Define your dataset.
Set the model trainer.
Start training and done!

1. Import Packages and Intiailize Model

To import packages and initialize the model, it can be done easily by calling it from Huggingface’s transformer function FastLanguageModel.from_pretrained as the following:

# step 1. Import packages
import torch
from unsloth import FastLanguageModel, is_bfloat16_supported
from trl import SFTTrainer
from transformers import TrainingArguments
from datasets import load_dataset

# step 2. Set max token, and define your model and model type
max_seq_length = 2048
load_in_4bit = True
fourbits_model = "unsloth/Meta-Llama-3.1-8B-bnb-4bit"

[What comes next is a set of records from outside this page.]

/-- The fields of a tile that every mode but convolution takes. -/
def tileOk (mode : TileMode) : TileFields :=
  match mode with
  | .matrix | .convolution => { arrays := 3, fmtA := 2, fmtW := 2, fmtOut := 15, dest := 0, mBlk := 63, kAct := 127, nAct := 127 }
  | .hamming => { arrays := 1, fmtA := 3, fmtW := 3, fmtOut := 15, mBlk := 3, kAct := 127, nAct := 127 }
  | .eq | .ne | .lt | .le | .gt | .ge => { arrays := 1, fmtA := 2, fmtW := 2, dest := 3, mBlk := 3, kAct := 127, nAct := 127 }
  | _ => { arrays := 1, fmtA := 2, fmtW := 2, fmtOut := 15, dest := 0, mBlk := 3, kAct := 127, nAct := 127 }

theorem test_stands_tile :
    [TileMode.matrix, .l1, .l2, .dot, .hamming, .maxPlus, .minPlus, .convolution, .eq, .ne, .lt, .le, .gt, .ge].all (fun m =>
      standsAt (standing (tileCmd m 5 false (tileOk m) .good) id) (tileCmd m 5 false (tileOk m) .good)) = true := by decide

/-! ### States that meet the hypotheses of the statements -/

theorem witness_StepRunsFront : ({ State.reset with pending := [.halt 5 false, .coldReset] } : State).pending = .halt 5 false :: [.coldReset] := rfl

/-- A block in green stage that counts edges. -/
def ticking (n : Nat) : State := { State.reset with bound := { porLow := false, stage := 2, hostAnswers := true }, time := { tick := n, sinceAdjust := 1022 } }

theorem witness_IdleIsOneEdge : State.reset.pending = [] ∧ aclkRuns State.reset = false ∧ (ticking 7).pending = [] ∧ aclkRuns (ticking 7) = true ∧
    (ticking 7).time.sinceAdjust < 1023 := by decide

theorem witness_GRegisterFile : (15 : Nat) ≠ 0 ∧ (14 : Nat) ≠ 15 := by decide

/-- A step in which stream 3 has room and its delivery 0 has landed, stream 4 is full and its delivery is lost, and feature 0 is
ready and feature 1 is not. -/
def stepA : StepRun :=
  { base := 90, tasks := [{ index := 0, state := .running }, { index := 1, state := .running }],
    streams := [{ number := 3, landed := [(0, 0)] }, { number := 4, armed := 1, landed := [(0, 2)] }, { number := 5 }],
    features := [{ ready := true, lateBit := true }, {}] }

/-- Core 5 stands at an instruction of that step at tick 100. -/
def inStep (i : Instr) (f : Core → Core) : State := { running stepA (standing i f) with time := { tick := 100 } }

theorem witness_ControlWritesRegister :
    (let s := standing (.li 5 false 15 7) id
     legalAt s 5 (nextPc s 5) ∧ atCommand s 5 (.li 5 false 15 7)) ∧
    (let s := inStep (.rdtick 5 false 15) id
     (legalAt s 5 (nextPc s 5) ∧ atCommand s 5 (.rdtick 5 false 15)) ∧ (runOf s (coreOf s 5).part).isSome = true) :=
  ⟨stands _ _ (by decide), stands _ _ (by decide), by decide⟩

theorem witness_ControlFlow :
    (let s := standing (.br 5 false 7 16383) (fun k => { k with prog := wr8 k.prog 0 (rd8 k.prog 0) })
     (legalAt s 5 (nextPc s 5) ∧ atCommand s 5 (.br 5 false 7 16383)) ∧ legalAt s 5 16383 ∧ (16383 : Nat) < 16384) ∧
    (let s := standing (.loop 5 false 15 0) id
     (legalAt s 5 (nextPc s 5) ∧ atCommand s 5 (.loop 5 false 15 0)) ∧ legalAt s 5 0 ∧ (15 : Nat) ≠ 0) :=
  ⟨⟨stands _ _ (by decide), by unfold legalAt; decide, by decide⟩, stands _ _ (by decide), by unfold legalAt; decide, by decide⟩

/-- That step with `n` timed sends of core 5, its first core, queued on stream 3. -/
def sending (n : Nat) : StepRun := { stepA with streams := [{ number := 3, srcCore := 0, sends := List.replicate n (0, 0, 0, 0) }] }

/-- Core 5 stands at an instruction of that step at tick 100. -/
def inSending (n : Nat) (i : Instr) (f : Core → Core) : State := { running (sending n) (standing i f) with time := { tick := 100 } }

theorem witness_SyncAndTwait :
    (let s := standing (.sync 5 false) id
     (legalAt s 5 (nextPc s 5) ∧ atCommand s 5 (.sync 5 false)) ∧ (coreOf s 5).allocs = 0 ∧ coreSends s 5 = 0) ∧
    (let s := standing (.sync 5 false) (fun k => { k with allocs := 1 })
     (legalAt s 5 (nextPc s 5) ∧ atCommand s 5 (.sync 5 false)) ∧ (coreOf s 5).allocs ≠ 0) ∧
    (let s := inSending 1 (.sync 5 false) id
     (legalAt s 5 (nextPc s 5) ∧ atCommand s 5 (.sync 5 false)) ∧ (coreOf s 5).allocs = 0 ∧ coreSends s 5 ≠ 0) ∧
    (let s := inStep (.twait 5 false 10) id
     (legalAt s 5 (nextPc s 5) ∧ atCommand s 5 (.twait 5 false 10)) ∧ runOf s (coreOf s 5).part = some { stepA with ctx := 1 } ∧
     (10#64).toNat % 2 ^ 32 ≤ s.time.tick - 90) ∧
    (let s := inStep (.twait 5 false 11) id
     (legalAt s 5 (nextPc s 5) ∧ atCommand s 5 (.twait 5 false 11)) ∧ runOf s (coreOf s 5).part = some { stepA with ctx := 1 } ∧
     s.time.tick - 90 < (11#64).toNat % 2 ^ 32) :=
  ⟨⟨stands _ _ (by decide), by decide⟩, ⟨stands _ _ (by decide), by decide⟩, ⟨stands _ _ (by decide), by decide⟩,
   ⟨stands _ _ (by decide), by decide⟩, stands _ _ (by decide), by decide⟩

theorem witness_HaltEndsTask :
    (let s := inStep (.halt 5 false) id
     atCommand s 5 (.halt 5 false) ∧ (coreOf s 5).sel = none ∧ (coreOf s 5).allocs = 0 ∧ coreSends s 5 = 0 ∧ (coreOf s 5).task = some 0 ∧
     runOf s (coreOf s 5).part = some { stepA with ctx := 1 } ∧ (∀ x ∈ stepA.tasks, x.state ≠ .waiting) ∧
     stepA.tasks = [{ index := 0, state := .running }, { index := 1, state := .running }]) :=
  ⟨(stands _ _ (by decide)).2, by decide⟩

/-- A core with an open selection. -/
def selecting (k : Core) : Core := { k with sel := some { k := 256, rows := 256 }, g := [(1, 4 + 4 * 32)] }

/-- A convolution that its rules allow: 4 taps of 32 positions. -/
def convTile : TileFields := { arrays := 1, fmtA := 2, fmtW := 2, fmtOut := 15, mBlk := 3, kAct := 127, nAct := 127, xg := 1 }

theorem witness_TileIssues :
    (let i := tileCmd .matrix 5 false { tileOk .matrix with dest := 4 } .good
     let s := standing i selecting
     (legalAt s 5 (nextPc s 5) ∧ atCommand s 5 i) ∧ tileLegal .matrix { tileOk .matrix with dest := 4 } = true ∧ (coreOf s 5).sel ≠ none) ∧
    (let i := tileCmd .convolution 5 false convTile .good
     let s := standing i selecting
     (legalAt s 5 (nextPc s 5) ∧ atCommand s 5 i) ∧ tileLegal .convolution convTile = true ∧ convGeo (gReg (coreOf s 5) 1) ≠ none) ∧
    [TileMode.l1, .l2, .dot, .hamming, .maxPlus, .minPlus, .eq, .ne, .lt, .le, .gt, .ge].all (fun m => tileLegal m (tileOk m)) = true ∧
    (let i := tileCmd .eq 5 false (tileOk .matrix) .good
     let s := standing i id
     (legalAt s 5 (nextPc s 5) ∧ atCommand s 5 i) ∧ variantOf s = .jujorL ∧ tileLegal .eq (tileOk .matrix) = false) :=
  ⟨⟨stands _ _ (by decide), by decide⟩, ⟨stands _ _ (by decide), by decide⟩, by decide, stands _ _ (by decide), by decide⟩

theorem witness_TileCompletes :
    (let s : State := { State.reset with cores := [(63, { tiles := [{}, {}] })] }
     (63 : Nat) < 64 ∧ (coreOf s 63).tiles = {} :: [{}]) ∧
    (let t : Tile := { fields := { dest := 5 }, intResult := true }
     t.intResult = true ∧ t.mode ≠ .maxPlus ∧ t.mode ≠ .minPlus ∧ (t.fields.dest = 1 ∨ t.fields.dest = 2 ∨ t.fields.dest = 5)) := by decide

theorem witness_SelectionLife :
    (let i : Instr := .selectBegin 5 false { k := 256, rows := 256 }
     let s := standing i id
     (legalAt s 5 (nextPc s 5) ∧ atCommand s 5 i) ∧ (coreOf s 5).sel = none ∧ 256 * 256 ≤ 65536) ∧
    (let i : Instr := .selectEnd 5 false true false 32767 0 .good
     let s := standing i selecting
     (legalAt s 5 (nextPc s 5) ∧ atCommand s 5 i) ∧ (coreOf s 5).sel = some { k := 256, rows := 256 }) ∧
    (let i : Instr := .merge 5 false 32767 65535 .good
     let s := standing i selecting
     (legalAt s 5 (nextPc s 5) ∧ atCommand s 5 i) ∧ (coreOf s 5).sel = some { k := 256, rows := 256 }) ∧
    (∀ i, (mget ({ k := 256 } : Selection).lists i).length ≤ 256) :=
  ⟨⟨stands _ _ (by decide), by decide⟩, ⟨stands _ _ (by decide), by decide⟩, ⟨stands _ _ (by decide), by decide⟩, fun _ => Nat.zero_le _⟩

theorem witness_VectorInstructions :
    (let s := standing (.fadd 5 true lanes) id
     legalAt s 5 (nextPc s 5) ∧ atCommand s 5 (.fadd 5 true lanes)) ∧
    (let s := standing (.ishr 5 false lanes) id
     legalAt s 5 (nextPc s 5) ∧ atCommand s 5 (.ishr 5 false lanes)) ∧
    (let s := standing (.fexp2 5 false lanes) id
     legalAt s 5 (nextPc s 5) ∧ atCommand s 5 (.fexp2 5 false lanes)) ∧
    (let s := standing (.vld 5 false { lanes with acc := true } .good) id
     legalAt s 5 (nextPc s 5) ∧ atCommand s 5 (.vld 5 false { lanes with acc := true } .good)) ∧
    (let s := standing (.vst 5 false { lanes with acc := true }) id
     legalAt s 5 (nextPc s 5) ∧ atCommand s 5 (.vst 5 false { lanes with acc := true })) ∧
    (let s := standing (.vst 5 false lanes) id
     legalAt s 5 (nextPc s 5) ∧ atCommand s 5 (.vst 5 false lanes)) ∧
    (let s := standing (.mxst 5 false { lanes with fmt := 13, tiled := true }) id
     legalAt s 5 (nextPc s 5) ∧ atCommand s 5 (.mxst 5 false { lanes with fmt := 13, tiled := true })) :=
  ⟨stands _ _ (by decide), stands _ _ (by decide), stands _ _ (by decide), stands _ _ (by decide), stands _ _ (by decide),
   stands _ _ (by decide), stands _ _ (by decide)⟩

theorem witness_LocalMove :
    (let i : Instr := .localMove 5 false ⟨0, 3, 0, 4194272, 1, 0⟩ .good
     let s := standing i id
     let k := moveBytes (winOf s 5) ⟨0, 3, 0, 4194272, 1, 0⟩ (coreOf s 5)
     (legalAt s 5 (nextPc s 5) ∧ atCommand s 5 i) ∧ legalAt (putCore s 5 k) 5 (nextPc s 5)) :=
  ⟨stands _ _ (by decide), by unfold legalAt; decide⟩

theorem witness_TimedInstructions :
    (let s := inStep (.tsend 5 false 3 1 4194272 15) id
     (legalAt s 5 (nextPc s 5) ∧ atCommand s 5 (.tsend 5 false 3 1 4194272 15)) ∧ (runOf s (coreOf s 5).part).isSome = true ∧
     (streamOf stepA 3).isSome = true ∧ coreSends s 5 < 8) ∧
    (let s := inSending 8 (.tsend 5 false 3 1 4194272 15) id
     (legalAt s 5 (nextPc s 5) ∧ atCommand s 5 (.tsend 5 false 3 1 4194272 15)) ∧ (streamOf (sending 8) 3).isSome = true ∧ 8 ≤ coreSends s 5) ∧
    (let s := inStep (.rarm 5 false 3) id
     (legalAt s 5 (nextPc s 5) ∧ atCommand s 5 (.rarm 5 false 3)) ∧ (streamOf stepA 3).map (fun t => decide (t.armed < t.waited + t.ring)) = some true) ∧
    (let s := inStep (.rarm 5 false 4) id
     (legalAt s 5 (nextPc s 5) ∧ atCommand s 5 (.rarm 5 false 4)) ∧ (streamOf stepA 4).map (fun t => decide (t.waited + t.ring ≤ t.armed)) = some true) ∧
    (let s := inStep (.rwait 5 false 3) id
     (legalAt s 5 (nextPc s 5) ∧ atCommand s 5 (.rwait 5 false 3)) ∧ (streamOf stepA 3).map (fun t => mfind t.landed t.waited) = some (some 0)) ∧
    (let s := inStep (.rwait 5 false 5) id
     (legalAt s 5 (nextPc s 5) ∧ atCommand s 5 (.rwait 5 false 5)) ∧ (streamOf stepA 5).map (fun t => mfind t.landed t.waited) = some none) ∧
    (let s := inStep (.rwait 5 false 4) id
     (legalAt s 5 (nextPc s 5) ∧ atCommand s 5 (.rwait 5 false 4)) ∧ (streamOf stepA 4).map (fun t => mfind t.landed t.waited) = some (some (1 + 1))) :=
  ⟨⟨stands _ _ (by decide), by decide⟩, ⟨stands _ _ (by decide), by decide⟩, ⟨stands _ _ (by decide), by decide⟩, ⟨stands _ _ (by decide), by decide⟩,
   ⟨stands _ _ (by decide), by decide⟩, ⟨stands _ _ (by decide), by decide⟩, stands _ _ (by decide), by decide⟩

# step 3. Load the model and the tokenized (convert text LLM's input format)
model, tokenizer = FastLanguageModel.from_pretrained(
    model_name = fourbits_model,
    max_seq_length = max_seq_length,
    dtype = None,
    load_in_4bit = load_in_4bit,
    attn_implementation="flash_attention_2"
)

As in the above code’s comments, we only need to import packages for every package usage that we want to use, set parameters so that we can do subsequent task without re-set the value repeatedly, and load model resources to call the model into the jupyter/python code.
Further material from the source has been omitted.